Québec’s peculiar political and cultural status as a French-speaking and reluctant province of an English Canadian Confederation began to change with the rise of a militant independence movement in the 1960s and 1970s. … [Its] emergent cinema, although it never speaks with one voice, could be said to share, both implicitly and explicitly, in a common struggle … of exploring, questioning and constructing a notion of nationhood in the films themselves and in the consciousness of the viewer. … [This] has not resulted in a homogeneous notion of Québec, but one of contradiction, fragmentation and uncertainty. (Barrowclough 205)

This statement speaks to the futility of devising a paradigm for assessing the so-called typical Québec film; at the very core of such films lies a contradiction which cannot be summed up into one archetypal structure. Any Québec production reflects some part of the Québécois experience. Attempts to prescribe criteria for what qualifies as a Québec film are restrictive, and deny the legitimacy of the multiple voices speaking out from Québec.

The complexity of content in Québec films is reflected in the disparate critical response to director Francis Mankiewicz’s film, Le Temps D’Une Chasse. The film, released in 1972, was met with varied, contradictory reviews. One critic found that the film was not at all typically French-Canadian, but that it was about "the impossible efforts of man to get beyond reality" (Godard 34).
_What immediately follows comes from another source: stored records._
-- ==== Sys2Proof/Machine/Ops.lean ====
section
/-! DEFINITION. The operations that every engine shares: the address map (R56), partition windows (R400), the stacks with
their codes, poison and mirrors (R59 to R82), scratchpads (R130), host windows (R398), reads and writes of homes (R248). -/

namespace Sys2Proof.Machine
open Sys2Proof

/-! ## The module's build (R1 to R6) -/

/-- Whether cluster `n` (flat number) is present (R6). -/
def clusterPresent (s : State) (n : Nat) : Bool := !bit (tget 0 s.hub.fusedOff (n / 64)).toNat (n % 64)

def stackPresent (s : State) (i : Nat) : Bool := bit s.hub.fuseStacks.toNat i

/-- Capacity of a logical channel: 1 GiB, or 768 MiB in the 12-high grade (Table 3-1). -/
def channelBytes (s : State) : Nat := if fld s.hub.ident.toNat 23 16 = 0x0C then 805306368 else 1073741824

/-- Granules of a stack (Table 3-1). -/
def granuleCount (s : State) : Nat := 32 * (channelBytes s / 1048576)

/-! ## The local address map (Table 3-2) -/

/-- What a local address names. -/
inductive Place where
  | stack (s off : Nat)
  | spad (cl off : Nat)
  | peg (m lane : Nat)
  | host (p : PortId) (off : Nat)
  | outside
  deriving DecidableEq, Repr, Inhabited

def stackBase (i : Nat) : Nat := i * 0x1000000000
def spadBase (n : Nat) : Nat := 0x100000000000 + n * 0x400000
def pegBase : Nat := 0x200000000000
def hostABase : Nat := 0x300000000000
def hostBBase : Nat := 0x380000000000

/-- Table 3-2. -/
def placeOf (a : Nat) : Place :=
  if a < 0x18000000000 then .stack (a / 0x1000000000) (a % 0x1000000000)
  else if 0x100000000000 ≤ a ∧ a < 0x100040000000 then .spad ((a - 0x100000000000) / 0x400000) ((a - 0x100000000000) % 0x400000)
  else if 0x200000000000 ≤ a ∧ a < 0x200000040000 then .peg ((a - 0x200000000000) / 4) ((a - 0x200000000000) % 4)
  else if 0x300000000000 ≤ a ∧ a < 0x380000000000 then .host .a (a - 0x300000000000)
  else if 0x380000000000 ≤ a ∧ a < 0x400000000000 then .host .b (a - 0x380000000000)
  else .outside

/-- The row of Table 3-2 that holds an address: 1 stacks, 2 scratchpads, 3 pegs, 4 and 5 host windows, 0 none. -/
def rowOf (a : Nat) : Nat :=
  match placeOf a with
  | .stack _ _ => 1
  | .spad _ _ => 2
  | .peg _ _ => 3
  | .host .a _ => 4
  | .host .b _ => 5
  | .outside => 0

/-! ## Die edges (R18) -/

/-- The die that a local address belongs to: 0 to 3 compute dies, 4 the hub. -/
def dieOf (a : Nat) : Nat :=
  match placeOf a with
  | .stack i _ => i / 6
  | .spad n _ => n / 64
  | .peg m _ => m / 16384
  | _ => 4

/-- The edges crossed between two dies: 0 and 1 join 0–1 and 2–3, 2 and 3 join 0–2 and 1–3, 4 and 5 join the hub with 0 and
1. A diagonal takes the row edge first; the hub reaches die 2 through die 0 and die 3 through die 1 (R18). -/
def edgePath (a b : Nat) : List Nat :=
  match a, b with
  | 0, 1 => [0]
  | 1, 0 => [0]
  | 2, 3 => [1]
  | 3, 2 => [1]
  | 0, 2 => [2]
  | 2, 0 => [2]
  | 1, 3 => [3]
  | 3, 1 => [3]
  | 0, 3 => [0, 3]
  | 1, 2 => [0, 2]
  | 2, 1 => [1, 3]
  | 3, 0 => [1, 2]
  | 4, 0 => [4]
  | 0, 4 => [4]
  | 4, 1 => [5]
  | 1, 4 => [5]
  | 4, 2 => [4, 2]
  | 2, 4 => [2, 4]
  | 4, 3 => [5, 3]
  | 3, 4 => [3, 5]
  | _, _ => []

/-- Whether no edge between two dies is held by a retraining (Table 13-1). -/
def pathUp (s : State) (a b : Nat) : Bool := (edgePath a b).all (fun e => !s.rst.edgeDown.contains e)

/-- Whether a question and its answer can pass between two dies: the two ways differ on a diagonal. -/
def bothWays (s : State) (a b : Nat) : Bool := pathUp s a b && pathUp s b a

/-- A write from die `d` to the home of `a` waits while an edge of its path retrains. -/
def writePath (d a : Nat) : Act Unit := do
  let s ← get
  needReady (pathUp s d (dieOf a))

/-- A read from die `d` waits while an edge retrains on the way to the home of `a`, or on the way back. -/
def readPath (d a : Nat) : Act Unit := do
  let s ← get
  needReady (bothWays s d (dieOf a))

/-! ## Partition windows (R400) -/

/-- The end of the longest run from `a` that one window of the list permits; `a` itself when none holds it. -/
def windowEnd (ws : List Window) (write : Bool) (a : Nat) : Nat :=
  ws.foldl (fun e w =>
    if w.en && (!write || w.write) && decide (w.base.toNat * 4096 ≤ a) && decide (a < (w.limit.toNat + 1) * 4096)
    then Nat.max e ((w.limit.toNat + 1) * 4096) else e) a

/-- Whether partition `q` owns cluster `n`. -/
def ownsCluster (s : State) (q n : Nat) : Bool := bit (tget 0 (prt s q).clusters (n / 64)).toNat (n % 64) && clusterPresent s n

def ownsStack (s : State) (q i : Nat) : Bool := bit (prt s q).stackTab.toNat i

/-- The end of the run from `a` that the partition's windows and own scratchpads permit (R400). -/
def permitEnd (s : State) (q : Nat) (write : Bool) (a : Nat) : Nat :=
  let e := windowEnd ((List.range 8).map (tget {} (prt s q).windows)) write a
  match placeOf a with
  | .spad n _ => if ownsCluster s q n then Nat.max e (spadBase (n + 1)) else e
  | _ => e

/-- Whether [a, hi) is covered by permitted runs; every run but the last of an access ends where another begins. -/
def permitted (s : State) (q : Nat) (write : Bool) : Nat → Nat → Nat → Bool
  | 0, _, _ => false
  | fuel + 1, a, hi =>
    if hi ≤ a then true
    else
      let e := permitEnd s q write a
      if e ≤ a then false else permitted s q write fuel e hi

/-- R400: every byte of the access lies in some window that permits it, and R56: inside Table 3-2. -/
def inWindows (s : State) (q : Nat) (write : Bool) (a n : Nat) : Bool :=
  decide (rowOf a ≠ 0) && decide (rowOf (a + n - 1) ≠ 0) && permitted s q write 300 a (a + n)

/-! ## Stack geometry (R59 to R64) -/

/-- The channels of a stack that are not mapped out, ascending. -/
def activeChannels (st : Stack) : List Nat := (List.range 64).filter (fun h => !bit st.chAbsent.toNat h)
Another stated that the film was very much a product of French-Canada, showing little promise as a hit anywhere else in the world (Mosk). A third reviewer thought that the episodes in the film "capture and reflect a Québécois mentality," but that the film also had "many qualities" and therefore had the potential to succeed outside as well as inside of Québec (Tads).

Such varied reactions serve to indicate that preconceptions had been formed as to what characterizes a Québec film, and that these preconceptions are assumed to dictate what audiences want to watch. The fact that Le Temps D’Une Chasse is open to various interpretations should not indicate a flaw in the film; rather, it should be seen as representing another aspect of the complex and contradictory social context within which it was produced. "An awareness of contradiction and a willingness to allow this awareness to shape the aesthetic experience are essential elements of modern art’s rebellion against the fixed viewpoint of perspective and linearity that created a sense of order and harmony in the past" (Leach 226).